Across various model specifications (Annex Table 1), higher market concentration and higher backward integration in global value chains decrease pass-through, in line with previous findings in the literature. Market concentration and import penetration both reduce import price pass-through, also documented in Amiti et al. (2019), while market integration increases it. The specification shown in column (4) adds the two measures of GVC integration., This renders the coefficients to the more general measures of openness (those not based on GVC integration) insignificant, whilst both GVC measures, backward and forward, are significant. In line with theory, e.g. Amiti et al. (2014), backward integration in GVCs reduces ERPT, whilst forward GVC integration increases it, i.e., an increasing content of a country’s exports in other countries’ exports leads to stronger import price ERPT. One hypothesis that emerges from this last finding is that globally integrated upstream sectors could be facing reduced price elasticities of demand. A deeper investigation of the mechanism behind this result would require firm-level data.
Table 1: Cross-section regression results: Sector-specific determinants of ERPT
Amiti, Mary, Oleg Itskhoki, and Jozef Konings. “Importers, exporters, and exchange rate disconnect.” American Economic Review 104.7 (2014): 1942-78.

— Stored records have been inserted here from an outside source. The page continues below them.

-- ==== Sys2Proof/Machine/Matrix.lean ====
section
/-! DEFINITION. Matrix operations: issue and accumulators (07 R143-R149, 16 R314-R316), the arrays (07 R148-R151, 04 R80-R84), write-back
(07 R152, 04 R85, R86), batches (07 R150), Audit (07 R153). -/

namespace Sys2Proof.Machine

open Sys2Proof

namespace State

/-- The holder of quarter h on a core: the compute group of that role that has not ended (07 R143). -/
def holder (s : State) (t core h : Nat) : Option Group :=
  (s.groupsOf t).find? fun g => g.core == core && g.kind == 2 && g.role == h && !g.ended
def holders (s : State) (t core : Nat) : List Group := (List.range 4).filterMap (s.holder t core)

/-- The group whose registers the arrays read as quarter h: the holder, which cannot end before they have read, or, of a team that is
killed, the group that held it (07 R151, 22 R414). -/
def quarter (s : State) (t core h : Nat) : Option Group :=
  (s.groupsOf t).find? fun g => g.core == core && g.kind == 2 && g.role == h
def quarters (s : State) (t core : Nat) : List Group := (List.range 4).filterMap (s.quarter t core)

/-! ### Accumulators (07 R147) -/

/-- What team t itself holds of accumulator j of a core: not what a write-back that has issued releases. -/
def ownHold (s : State) (t core j : Nat) : Option Hold :=
  match if j = 0 then (s.core core).hold0 else (s.core core).hold1 with
  | some h => if h.tid = t && h.rel.isNone then some h else none
  | none => none

/-- Accumulator j of a core is held by another team, or reserved to a Filler drain team. -/
def accTaken (s : State) (t core j : Nat) : Bool :=
  (match if j = 0 then (s.core core).hold0 else (s.core core).hold1 with
    | some h => h.tid != t
    | none => false) ||
  s.teams.any fun e => e.1 != t && e.2.reserve && (coresOf e.2).contains core

/-- Set the holder of accumulator j of a core. -/
def setHold (s : State) (core j : Nat) (h : Option Hold) : State :=
  s.mapCore core fun c => if j = 0 then { c with hold0 := h } else { c with hold1 := h }

/-- The accumulators that an operation names. -/
def accsOf (acc : Nat) (res : Bool) : List Nat := if res then [0, 1] else [acc]

/-- The illegal-operand conditions of an mxa on accumulators (07 R147). -/
def accBad (s : State) (t core acc : Nat) (z res : Bool) : Bool :=
  if z then (accsOf acc res).any fun j => match s.ownHold t core j with
    | some h => h.residue != res
    | none => false
  else match s.ownHold t core acc with
    | some h => h.residue != res
    | none => true

/-- A waiting word still waits: its group stands on it. -/
def accWaits (s : State) (e : Nat × DWord × Instr) : Bool :=
  match s.groups.get e.1 with
  | some g => !g.ended && g.spc == e.2.1
  | none => false

/-- Accumulators that a waiting word wants. -/
def accWants (i : Instr) : List Nat :=
  match i with
  | .mxa acc _ _ _ _ _ pc _ _ _ => accsOf acc.toNat ((pairing pc.toNat).mode == .res)
  | _ => []

/-- An earlier waiting word of another group wants one of the accumulators. -/
def accAhead (s : State) (key core : Nat) (js : List Nat) : Bool :=
  ((s.core core).accWait.takeWhile fun e => e.1 != key).any fun e => s.accWaits e && js.any (accWants e.2.2).contains

/-- An mxa.z of a group waits for accumulator j of a core: another team has it, or an earlier waiting word wants it and the group's own
team does not hold it; one that its team holds it restarts at once (log 55), and a Filler drain team, to which the accumulators are
reserved, never waits (07 R147). -/
def accBusy (s : State) (key core j : Nat) : Bool :=
  s.accTaken (key / 64) core j ||
    (!((s.team (key / 64)).map (·.reserve)).getD false && (s.ownHold (key / 64) core j).isNone && s.accAhead key core [j])

/-- Leave a core's list of waiting words. -/
def accLeave (s : State) (key core : Nat) : State :=
  s.mapCore core fun c => { c with accWait := c.accWait.filter fun e => e.1 != key }

/-- Join a core's list of waiting words. -/
def accJoin (s : State) (key core : Nat) (pc : DWord) (i : Instr) : State :=
  s.mapCore core fun c =>
    if c.accWait.any fun e => e.1 == key && e.2.1 == pc then c
    else { c with accWait := (c.accWait.filter fun e => e.1 != key) ++ [(key, pc, i)] }

/-- Room in the queue of every core for one more operation (07 R148, R149). -/
def mxRoom (s : State) (cores : List Nat) : Bool := cores.all fun c => decide ((s.core c).mxq.length < 8)

/-! ### mxa: issue -/

/-- Scale registers of an operation (07 R144, 16 R314). -/
def scaleRegs (pc : Nat) (sp : Bool) (x : Nat) : List Nat :=
  if pc = 9 || (pc = 4 && sp) then [2 * x, 2 * x + 1] else if pc = 4 then [2 * x] else []

/-- First register of the index block. -/
def indexReg (pc : Nat) (x : Nat) (vm : Option (BitVec 6)) : Nat :=
  if pc = 4 then 8 * ((vm.map (·.toNat)).getD 0) else 8 * (x % 64)

/-- Registers of each holder that the operation reads (07 R143-R145). -/
def mxRegs (pc vb x vm : Nat) (sp : Bool) : List Nat :=
  (List.range (if pc = 6 then 16 else 32)).map (vb + ·) ++ scaleRegs pc sp x ++ if sp then (List.range 8).map (vm + ·) else []

/-- The A shape's conditions (07 R146). -/
def aOk (p : Pairing) (k : Nat) (sb : ShapeBits) : Bool :=
  let x := Shape.of sb
  let blk := (blockFmt p.fa).isSome
  Shape.ok false sb && x.fmt == p.fa && x.ndim == 2 && decide (1 ≤ x.exts.getD 1 0) && decide (x.exts.getD 1 0 ≤ 256) &&
    decide (1 ≤ x.exts.headD 0) && decide (x.exts.headD 0 ≤ k) && x.zorder != blk && (!blk || x.strides.headD 0 == 1)

/-- The cores that an operation of a team runs on (07 R149). -/
def mxCores (g : Group) (pair : Bool) : List Nat := if pair then [g.core, g.core + 1] else [g.core]

/-- `.pair` is legal: a paired team, its leader core. -/
def pairOk (x : Team) (g : Group) (pair : Bool) : Bool := !pair || (x.paired && g.core == x.core)

/-- The fault of an mxa at issue that is no execution fault (07 R142-R149, 12 R226). -/
def mxaCheck (s : State) (t : Nat) (x : Team) (g : Group) (acc : Nat) (z pair sp : Bool) (sb : ShapeBits) (pc vbq xx vm : Nat) :
    Option FaultCode :=
  let p := pairing pc
  let res := p.mode == .res
  let cores := mxCores g pair
  let top := ((32 * vbq + 31) :: scaleRegs pc sp xx ++ if sp then [vm + 7] else []).foldl max 0
  let hs := cores.map (s.holders t)
  if (res && acc == 1) || !aOk p (if sp then 2 * p.k else p.k) sb then some .illegalField
  else if decide (10 ≤ vbq) || hs.any (fun l => l.any fun g => decide (32 * g.blocks ≤ top)) then some .illegalRegister
  else if !pairOk x g pair || hs.any (fun l => l.length < 4) || (Shape.of sb).space != 1 ||
      cores.any (fun c => s.accBad t c acc z res) then some .illegalOperand
  else none

/-- A register that the operation reads of its issuer, itself a holder, still waits for a result of an earlier word: that write is to be
used (07 R151). -/
def mxHeld (g : Group) (m : Nat × Nat × Nat × Nat × Bool) : Bool :=
  g.kind == 2 && decide (g.role < 4) && (mxRegs m.1 m.2.1 m.2.2.1 m.2.2.2.1 m.2.2.2.2).any fun r => g.blocked false (.v r)

/-- Issue an mxa (16 R315); an mxa.z that cannot have its accumulator waits in the core's list (07 R147). Whether an accumulator counts as taken
with `.pair` is as the last mxa.z on its core had it (log 76). -/
def mxaIssue (s : State) (i : Instr) (acc : Nat) (z pair sp : Bool) (sel : Nat) (sha : ShReg) (pc vbq xx vm : Nat) (len : Nat) : Out :=
  s.byGroup fun t ix g =>
    match s.team t with
    | none => .fault .noAgent
    | some x =>
      if g.blocked false (.sh sha.toNat) then .next s
      else
        let sb := g.sh.get sha.toNat
        match s.mxaCheck t x g acc z pair sp sb pc vbq xx vm with
        | some c => .next (s.raiseNow c)
        | none =>
          let y := Shape.of sb
          let out := outside x.tmSize ((Shape.box y.exts).flatMap y.spans)
          if !out.isEmpty then
            let (ad, s) := s.oneOf out
            .next (s.raiseNow .copyAddressOverflow { faddr := 2 ^ 60 + (ad % 2 ^ 60).toNat })
          else
            let key := 64 * t + ix
            let res := (pairing pc).mode == .res
            let cores := mxCores g pair
            let js := accsOf acc res
            let waits := z && cores.any fun c => js.any fun j => s.accBusy key c j
            if waits then .next (cores.foldl (fun s c => s.accJoin key c g.spc i) s)
            else if !s.mxRoom cores || mxHeld g (pc, 32 * vbq, xx, vm, sp) then .next s
            else
              let s := cores.foldl (fun s c => s.accLeave key c) s
              let m : Mxa := ⟨acc, z, pair, sp, sel, sb, pc, 32 * vbq, 2 * xx, vm, g.core⟩
              let (h, s) := s.newOp t ix g (s.glid t ix) none .ready (.mxa m)
              let s := if z then cores.foldl (fun s c => js.foldl (fun s j => s.setHold c j (some ⟨t, res, pair, none⟩)) s) s else s
              let s := cores.foldl (fun s c => s.mapCore c fun k => { k with mxq := k.mxq ++ [h] }) s
              .next (s.mapGroup t ix fun g => { g with opens := g.opens ++ [h] }.advance len)

end State

/-- `mxa` (16 R314, R315). With a vm field in a prefix the word is 8 bytes long. -/
def execMxa (acc z pair sp sel : Bool) (sha : ShReg) (pc vbq : BitVec 4) (x : BitVec 8) (vm : Option (BitVec 6)) (s : State) : Out :=
  s.mxaIssue (.mxa acc z pair sp sel sha pc vbq x vm) acc.toNat z pair sp sel.toNat sha pc.toNat vbq.toNat x.toNat
    (if sp then State.indexReg pc.toNat x.toNat vm else 0) (if vm.isSome then 8 else 4)

/-! ### mxwb: issue (07 R152, 16 R316) -/

/-- The destination's conditions that are illegal-field. -/
def wbOk (g : Group) (pair : Bool) (sb : ShapeBits) : Bool :=
  let x := Shape.of sb
  Shape.ok false sb && x.fmt == fmtCode g && x.ndim == 2 && decide (x.exts.getD 1 0 ≤ 256) &&
    decide (x.exts.headD 0 ≤ if pair then 384 else 192)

Amiti, Mary, Oleg Itskhoki, and Jozef Konings. “International shocks, variable markups, and domestic prices.” The Review of Economic Studies 86.6 (2019): 2356-2402.
Osbat, Chiara, Yiqiao Sun, and Martin Wagner. “Sectoral exchange rate pass-through in the euro area.” ECB Working Paper Series No. No. 2634 (2021).
This paper should not be reported as representing the views of the European Central Bank (ECB), the Bank of Slovenia or the Eurosystem. The views expressed are those of the authors only.
See Osbat, Sun and Wagner (2021) for a detailed description of the modelling approach and specification.